Ухаживать он не умел. Продажные женщины, горячие и влажные, всегда готовы были принять его без всяких ухаживаний. Поглядывая на него зазывно, они никогда не требовали никаких слов, прелюдий или обещаний, — все было просто и быстро.
В полутемном сарае пахло животными, сено кололо колени, а он вколачивался в широко разведенные бедра, и девушка, застывшая под ним, казалась ему самой чистой, нежной и лучшей из тех, с кем он был.
Бурно кончив, он отпустил ее, медленно приходя в себя, вытер свой член подолом ее юбки.
— Я возьму тебя с собой, — сказал, приподнимаясь на локтях и пытаясь заглянуть ей в глаза. Глаза, в которых стояли слезы.
— Я возьму тебя в стан и сделаю своей парой. Она отвернулась. Темные волосы рассыпались по сену.
Хаэль оправил одежду, вытер девушке ноги внутренней стороной юбки, подхватил на руки и вышел из сарая.
Дара лежала без чувств уже почти месяц. Приходилось лечить ее наложением рук, питая собственной силой, но она словно таяла на глазах. Глаза её запали, щеки ввалились, губы запеклись.
Иногда, ненадолго приходя в себя, она смотрела на него мутным взглядом, без малейших признаков осознания. Эти короткие мгновения он боялся пропустить, потому что лишь тогда можно было влить в нее немного питательного отвара. Хаэль боялся, что девушка уже находится одной ногой в мире грядущего.
Медленно обтирая влажной тканью безжизненное тело, расчесывая потускневшие, некогда золотые волосы, вглядываясь в черноту теней под глазами, он не понимал сути её поступка, не мог никак повлиять на совершенное ею. И занимаясь всеми этими, вдруг свалившимися на него обязанностями, занявшими все его дни и даже ночи, — не испытывал к ней поначалу ничего, кроме жалости. На шее ее висел небольшой черный камень, глубокий как ночь. И Хаэль не рисковал даже дотрагиваться до него.
Иногда он чувствовал себя её отцом.

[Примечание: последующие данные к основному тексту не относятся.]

theorem vfroms (c : Ctl) (p : Pred) (w : BitVec 2) (d : VR) (a : SR) : Statement (.vfroms c p w d a) := by
  intro h w hw
  refine decodeWord_of_fields ?_ h hw
  rw [← Option.some.inj hw, Word96.ofBits_pack]
  simp only [decFields, FmtR.ofBody_body, BitVec.toNat_ofNat, Nat.reducePow, Nat.reduceMod, decValu, srOf_ofSr, field_w]

theorem sfromv (c : Ctl) (p : Pred) (w : BitVec 2) (d : SR) (a : VR) (b : SR) : Statement (.sfromv c p w d a b) := by
  intro h w hw
  refine decodeWord_of_fields ?_ h hw
  rw [← Option.some.inj hw, Word96.ofBits_pack]
  simp only [decFields, FmtR.ofBody_body, BitVec.toNat_ofNat, Nat.reducePow, Nat.reduceMod, decValu, srOf_ofSr, field_w]

theorem valui (c : Ctl) (p : Pred) (f : VFn) (u : Bool) (w : BitVec 2) (d a : VR) (imm : BitVec 18) : Statement (.valui c p f u w d a imm) := by
  intro h w hw
  refine decodeWord_of_fields ?_ h hw
  rw [← Option.some.inj hw, Word96.ofBits_pack]
  simp only [decFields, FmtR.ofBody_body, BitVec.toNat_ofNat, Nat.reducePow, Nat.reduceMod, byCode, field_uw0, field_uw1, VFn.code_mod, VFn.ofCode_code]

theorem vcmp (c : Ctl) (p : Pred) (cond : ICond) (w : BitVec 2) (k : KR) (a b : VR) : Statement (.vcmp c p cond w k a b) := by
  intro h w hw
  refine decodeWord_of_fields ?_ h hw
  rw [← Option.some.inj hw, Word96.ofBits_pack]
  simp only [decFields, FmtR.ofBody_body, BitVec.toNat_ofNat, Nat.reducePow, Nat.reduceMod, byCode, krOf_ofKr, field_w, ICond.code_mod, ICond.ofCode_code]

theorem vcmpi (c : Ctl) (p : Pred) (cond : ICond) (w : BitVec 2) (k : KR) (a : VR) (imm : BitVec 18) : Statement (.vcmpi c p cond w k a imm) := by
  intro h w hw
  refine decodeWord_of_fields ?_ h hw
  rw [← Option.some.inj hw, Word96.ofBits_pack]
  simp only [decFields, FmtR.ofBody_body, BitVec.toNat_ofNat, Nat.reducePow, Nat.reduceMod, byCode, krOf_ofKr, field_w, ICond.code_mod, ICond.ofCode_code]

theorem vfadd (c : Ctl) (p : Pred) (r w : BitVec 2) (d a b : VR) : Statement (.vfadd c p r w d a b) := by
  intro h w hw
  refine decodeWord_of_fields ?_ h hw
  rw [← Option.some.inj hw, Word96.ofBits_pack]
  simp only [decFields, FmtR.ofBody_body, BitVec.toNat_ofNat, Nat.reducePow, Nat.reduceMod, decVfpu, field_rw0, field_rw1]

theorem vfsub (c : Ctl) (p : Pred) (r w : BitVec 2) (d a b : VR) : Statement (.vfsub c p r w d a b) := by
  intro h w hw
  refine decodeWord_of_fields ?_ h hw
  rw [← Option.some.inj hw, Word96.ofBits_pack]
  simp only [decFields, FmtR.ofBody_body, BitVec.toNat_ofNat, Nat.reducePow, Nat.reduceMod, decVfpu, field_rw0, field_rw1]

theorem vfmul (c : Ctl) (p : Pred) (r w : BitVec 2) (d a b : VR) : Statement (.vfmul c p r w d a b) := by
  intro h w hw
  refine decodeWord_of_fields ?_ h hw
  rw [← Option.some.inj hw, Word96.ofBits_pack]
  simp only [decFields, FmtR.ofBody_body, BitVec.toNat_ofNat, Nat.reducePow, Nat.reduceMod, decVfpu, field_rw0, field_rw1]

theorem vfma (c : Ctl) (p : Pred) (r w : BitVec 2) (d a b e : VR) : Statement (.vfma c p r w d a b e) := by
  intro h w hw
  refine decodeWord_of_fields ?_ h hw
  rw [← Option.some.inj hw, Word96.ofBits_pack]
  simp only [decFields, FmtR.ofBody_body, BitVec.toNat_ofNat, Nat.reducePow, Nat.reduceMod, decVfpu, field_rw0, field_rw1]

theorem vfms (c : Ctl) (p : Pred) (r w : BitVec 2) (d a b e : VR) : Statement (.vfms c p r w d a b e) := by
  intro h w hw
  refine decodeWord_of_fields ?_ h hw
  rw [← Option.some.inj hw, Word96.ofBits_pack]
  simp only [decFields, FmtR.ofBody_body, BitVec.toNat_ofNat, Nat.reducePow, Nat.reduceMod, decVfpu, field_rw0, field_rw1]

theorem vfnma (c : Ctl) (p : Pred) (r w : BitVec 2) (d a b e : VR) : Statement (.vfnma c p r w d a b e) := by
  intro h w hw
  refine decodeWord_of_fields ?_ h hw
  rw [← Option.some.inj hw, Word96.ofBits_pack]
  simp only [decFields, FmtR.ofBody_body, BitVec.toNat_ofNat, Nat.reducePow, Nat.reduceMod, decVfpu, field_rw0, field_rw1]

theorem vfmin (c : Ctl) (p : Pred) (w : BitVec 2) (d a b : VR) : Statement (.vfmin c p w d a b) := by
  intro h w hw
  refine decodeWord_of_fields ?_ h hw
  rw [← Option.some.inj hw, Word96.ofBits_pack]
  simp only [decFields, FmtR.ofBody_body, BitVec.toNat_ofNat, Nat.reducePow, Nat.reduceMod, decVfpu, field_w]

theorem vfmax (c : Ctl) (p : Pred) (w : BitVec 2) (d a b : VR) : Statement (.vfmax c p w d a b) := by
  intro h w hw
  refine decodeWord_of_fields ?_ h hw
  rw [← Option.some.inj hw, Word96.ofBits_pack]
  simp only [decFields, FmtR.ofBody_body, BitVec.toNat_ofNat, Nat.reducePow, Nat.reduceMod, decVfpu, field_w]

theorem vfdiv (c : Ctl) (p : Pred) (r w : BitVec 2) (d a b : VR) : Statement (.vfdiv c p r w d a b) := by
  intro h w hw
  refine decodeWord_of_fields ?_ h hw
  rw [← Option.some.inj hw, Word96.ofBits_pack]
  simp only [decFields, FmtR.ofBody_body, BitVec.toNat_ofNat, Nat.reducePow, Nat.reduceMod, decVfpu, field_rw0, field_rw1]

theorem vfsqrt (c : Ctl) (p : Pred) (r w : BitVec 2) (d a : VR) : Statement (.vfsqrt c p r w d a) := by
  intro h w hw
  refine decodeWord_of_fields ?_ h hw
  rw [← Option.some.inj hw, Word96.ofBits_pack]
  simp only [decFields, FmtR.ofBody_body, BitVec.toNat_ofNat, Nat.reducePow, Nat.reduceMod, decVfpu, field_rw0, field_rw1]

theorem vfrcp (c : Ctl) (p : Pred) (r w : BitVec 2) (d a : VR) : Statement (.vfrcp c p r w d a) := by
  intro h w hw
  refine decodeWord_of_fields ?_ h hw
  rw [← Option.some.inj hw, Word96.ofBits_pack]
  simp only [decFields, FmtR.ofBody_body, BitVec.toNat_ofNat, Nat.reducePow, Nat.reduceMod, decVfpu, field_rw0, field_rw1]

theorem vfrsq (c : Ctl) (p : Pred) (r w : BitVec 2) (d a : VR) : Statement (.vfrsq c p r w d a) := by
  intro h w hw
  refine decodeWord_of_fields ?_ h hw
  rw [← Option.some.inj hw, Word96.ofBits_pack]
  simp only [decFields, FmtR.ofBody_body, BitVec.toNat_ofNat, Nat.reducePow, Nat.reduceMod, decVfpu, field_rw0, field_rw1]

theorem vfexp2 (c : Ctl) (p : Pred) (r w : BitVec 2) (d a : VR) : Statement (.vfexp2 c p r w d a) := by
  intro h w hw
  refine decodeWord_of_fields ?_ h hw
  rw [← Option.some.inj hw, Word96.ofBits_pack]
  simp only [decFields, FmtR.ofBody_body, BitVec.toNat_ofNat, Nat.reducePow, Nat.reduceMod, decVfpu, field_rw0, field_rw1]

theorem vflog2 (c : Ctl) (p : Pred) (r w : BitVec 2) (d a : VR) : Statement (.vflog2 c p r w d a) := by
  intro h w hw
  refine decodeWord_of_fields ?_ h hw
  rw [← Option.some.inj hw, Word96.ofBits_pack]
  simp only [decFields, FmtR.ofBody_body, BitVec.toNat_ofNat, Nat.reducePow, Nat.reduceMod, decVfpu, field_rw0, field_rw1]

theorem vfabs (c : Ctl) (p : Pred) (w : BitVec 2) (d a : VR) : Statement (.vfabs c p w d a) := by
  intro h w hw
  refine decodeWord_of_fields ?_ h hw
  rw [← Option.some.inj hw, Word96.ofBits_pack]
  simp only [decFields, FmtR.ofBody_body, BitVec.toNat_ofNat, Nat.reducePow, Nat.reduceMod, decVfpu, field_w]

theorem vfneg (c : Ctl) (p : Pred) (w : BitVec 2) (d a : VR) : Statement (.vfneg c p w d a) := by
  intro h w hw
  refine decodeWord_of_fields ?_ h hw
  rw [← Option.some.inj hw, Word96.ofBits_pack]
  simp only [decFields, FmtR.ofBody_body, BitVec.toNat_ofNat, Nat.reducePow, Nat.reduceMod, decVfpu, field_w]

theorem vfclass (c : Ctl) (p : Pred) (w : BitVec 2) (d a : VR) : Statement (.vfclass c p w d a) := by
  intro h w hw
  refine decodeWord_of_fields ?_ h hw
  rw [← Option.some.inj hw, Word96.ofBits_pack]
  simp only [decFields, FmtR.ofBody_body, BitVec.toNat_ofNat, Nat.reducePow, Nat.reduceMod, decVfpu, field_w]

theorem vfscale (c : Ctl) (p : Pred) (r w : BitVec 2) (d a b : VR) : Statement (.vfscale c p r w d a b) := by
  intro h w hw
  refine decodeWord_of_fields ?_ h hw
  rw [← Option.some.inj hw, Word96.ofBits_pack]
  simp only [decFields, FmtR.ofBody_body, BitVec.toNat_ofNat, Nat.reducePow, Nat.reduceMod, decVfpu, field_rw0, field_rw1]

theorem vfrint (c : Ctl) (p : Pred) (r w : BitVec 2) (d a : VR) : Statement (.vfrint c p r w d a) := by
  intro h w hw
  refine decodeWord_of_fields ?_ h hw
  rw [← Option.some.inj hw, Word96.ofBits_pack]
  simp only [decFields, FmtR.ofBody_body, BitVec.toNat_ofNat, Nat.reducePow, Nat.reduceMod, decVfpu, field_rw0, field_rw1]

theorem vfcmp (c : Ctl) (p : Pred) (cond : FCond) (w : BitVec 2) (k : KR) (a b : VR) : Statement (.vfcmp c p cond w k a b) := by
  intro h w hw
  refine decodeWord_of_fields ?_ h hw
  rw [← Option.some.inj hw, Word96.ofBits_pack]
  simp only [decFields, FmtR.ofBody_body, BitVec.toNat_ofNat, Nat.reducePow, Nat.reduceMod, byCode, krOf_ofKr, field_w, FCond.code_mod, FCond.ofCode_code]

theorem vcvt (c : Ctl) (p : Pred) (sat : Bool) (dt st : BitVec 4) (r : BitVec 2) (pos : BitVec 3) (d a : VR) (b : SR) : Statement (.vcvt c p sat dt st r pos d a b) := by
  intro h w hw
  refine decodeWord_of_fields ?_ h hw
  rw [← Option.some.inj hw, Word96.ofBits_pack]
  have hs : BitVec.ofNat 5 (BitVec.ofBool sat ++ dt).toNat = BitVec.ofBool sat ++ dt := by simp
  have h0 : (BitVec.ofBool sat ++ dt).extractLsb' 0 4 = dt := by
    rw [bits_low _ _ _ _ (by omega)]
    exact bits_whole _
  have h1 : (BitVec.ofBool sat ++ dt).getLsbD 4 = sat := by
    rw [bit_high _ _ _ (by omega)]
    simp
  simp only [decFields, FmtR.ofBody_body, hs, h0, h1, srOf_ofSr, field_n3, field_cvt0, field_cvt1]
  rfl

theorem vshuf (c : Ctl) (p : Pred) (w : BitVec 2) (d a b : VR) : Statement (.vshuf c p w d a b) := by
  intro h w hw
  refine decodeWord_of_fields ?_ h hw
  rw [← Option.some.inj hw, Word96.ofBits_pack]
  simp only [decFields, FmtR.ofBody_body, BitVec.toNat_ofNat, Nat.reducePow, Nat.reduceMod, decLane, field_w]

theorem vbcast (c : Ctl) (p : Pred) (w : BitVec 2) (d a : VR) (b : SR) : Statement (.vbcast c p w d a b) := by
  intro h w hw
  refine decodeWord_of_fields ?_ h hw
  rw [← Option.some.inj hw, Word96.ofBits_pack]
  simp only [decFields, FmtR.ofBody_body, BitVec.toNat_ofNat, Nat.reducePow, Nat.reduceMod, decLane, srOf_ofSr, field_w]

theorem vrot (c : Ctl) (p : Pred) (w : BitVec 2) (d a : VR) (n : BitVec 5) : Statement (.vrot c p w d a n) := by
  intro h w hw
  refine decodeWord_of_fields ?_ h hw
  rw [← Option.some.inj hw, Word96.ofBits_pack]
  simp only [decFields, FmtR.ofBody_body, BitVec.toNat_ofNat, Nat.reducePow, Nat.reduceMod, decLane, field_w, field_n5]

theorem vreduce (c : Ctl) (p : Pred) (r : BitVec 2) (op : BitVec 3) (w : BitVec 2) (d : SR) (a : VR) : Statement (.vreduce c p r op w d a) := by
  intro h w hw
  refine decodeWord_of_fields ?_ h hw
  rw [← Option.some.inj hw, Word96.ofBits_pack]
  simp only [decFields, FmtR.ofBody_body, BitVec.toNat_ofNat, Nat.reducePow, Nat.reduceMod, decLane, srOf_ofSr, field_row0, field_row1, field_row2]

theorem vscan (c : Ctl) (p : Pred) (r : BitVec 2) (op : BitVec 3) (w : BitVec 2) (d a : VR) : Statement (.vscan c p r op w d a) := by
  intro h w hw
  refine decodeWord_of_fields ?_ h hw
  rw [← Option.some.inj hw, Word96.ofBits_pack]
  simp only [decFields, FmtR.ofBody_body, BitVec.toNat_ofNat, Nat.reducePow, Nat.reduceMod, decLane, field_row0, field_row1, field_row2]

theorem vmatch (c : Ctl) (p : Pred) (w : BitVec 2) (d a : VR) : Statement (.vmatch c p w d a) := by
  intro h w hw
  refine decodeWord_of_fields ?_ h hw
  rw [← Option.some.inj hw, Word96.ofBits_pack]
  simp only [decFields, FmtR.ofBody_body, BitVec.toNat_ofNat, Nat.reducePow, Nat.reduceMod, decLane, field_w]

theorem kand (c : Ctl) (d a b : KR) : Statement (.kand c d a b) := by
  intro h w hw
  refine decodeWord_of_fields ?_ h hw
  rw [← Option.some.inj hw, Word96.ofBits_pack]
  simp only [decFields, FmtR.ofBody_body, BitVec.toNat_ofNat, Nat.reducePow, Nat.reduceMod, decKop, krOf_ofKr]

theorem kor (c : Ctl) (d a b : KR) : Statement (.kor c d a b) := by
  intro h w hw
  refine decodeWord_of_fields ?_ h hw
  rw [← Option.some.inj hw, Word96.ofBits_pack]
  simp only [decFields, FmtR.ofBody_body, BitVec.toNat_ofNat, Nat.reducePow, Nat.reduceMod, decKop, krOf_ofKr]

theorem kxor (c : Ctl) (d a b : KR) : Statement (.kxor c d a b) := by
  intro h w hw
  refine decodeWord_of_fields ?_ h hw
  rw [← Option.some.inj hw, Word96.ofBits_pack]
  simp only [decFields, FmtR.ofBody_body, BitVec.toNat_ofNat, Nat.reducePow, Nat.reduceMod, decKop, krOf_ofKr]

theorem kandn (c : Ctl) (d a b : KR) : Statement (.kandn c d a b) := by
  intro h w hw
  refine decodeWord_of_fields ?_ h hw
  rw [← Option.some.inj hw, Word96.ofBits_pack]
  simp only [decFields, FmtR.ofBody_body, BitVec.toNat_ofNat, Nat.reducePow, Nat.reduceMod, decKop, krOf_ofKr]

theorem knot (c : Ctl) (d a : KR) : Statement (.knot c d a) := by
  intro h w hw
  refine decodeWord_of_fields ?_ h hw
  rw [← Option.some.inj hw, Word96.ofBits_pack]
  simp only [decFields, FmtR.ofBody_body, BitVec.toNat_ofNat, Nat.reducePow, Nat.reduceMod, decKop, krOf_ofKr]

theorem kmov (c : Ctl) (d a : KR) : Statement (.kmov c d a) := by
  intro h w hw
  refine decodeWord_of_fields ?_ h hw
  rw [← Option.some.inj hw, Word96.ofBits_pack]
  simp only [decFields, FmtR.ofBody_body, BitVec.toNat_ofNat, Nat.reducePow, Nat.reduceMod, decKop, krOf_ofKr]

theorem kpopc (c : Ctl) (d : SR) (a : KR) : Statement (.kpopc c d a) := by
  intro h w hw
  refine decodeWord_of_fields ?_ h hw
  rw [← Option.some.inj hw, Word96.ofBits_pack]
  simp only [decFields, FmtR.ofBody_body, BitVec.toNat_ofNat, Nat.reducePow, Nat.reduceMod, decKop, srOf_ofSr, krOf_ofKr]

Тем, кем судьба не дала ему стать. Человеком, ценность жизни которого, менее ценна, чем жизнь его ребенка.
Но постепенно, совершая все эти обыденные, в общем-то вещи, вступил в настоящую борьбу со смертью, выхаживал её также, как выхаживал смертельно раненых братьев по оружию, не позволяя себе даже тени мысли о поражении и входя в азарт, как когда-то входил в азарт битвы.
Теперь он вел войну со смертью, и уже вкладывал в свои действия совершенно другие намерения. Намерение воина, отвоевывающего чужую жизнь. Намерение отца, борющегося за жизнь ребенка.
Он не чувствовал в своём теле никакого отклика на вид юного женского тела, даже когда раздевал девушку, чтобы обмыть или переодеть. И воспоминание о несостоявшейся жене, накрыло его внезапно, неуместно. Он опустился на табурет, чувствуя внезапную слабость в ногах.
Если бы можно было вернуться на тридцать лет назад, то он бы сейчас скорее убил себя, чем юную несостоявшуюся жену. Имя она ему так тогда и не назвала. И он звал ее — жена, ожидая прохождения ею ритуала и нового имени.
— Что за напасть? — спрашивал себя мужчина, сидя на грубо сколоченном табурете рядом с лежанкой в комнате, которую определил для гостьи; вглядываясь в неровном свете масляной лампы в тонкую вену, бьющуюся у ключицы, он вспоминал такую же вену на другой шее.
И чувство, незнакомое, захлестывающее, наполняющее его сердце болью, мешающей дышать; чувство, пробужденное внезапным воспоминанием, — обрушилось на него с такой силой, что захотелось умереть.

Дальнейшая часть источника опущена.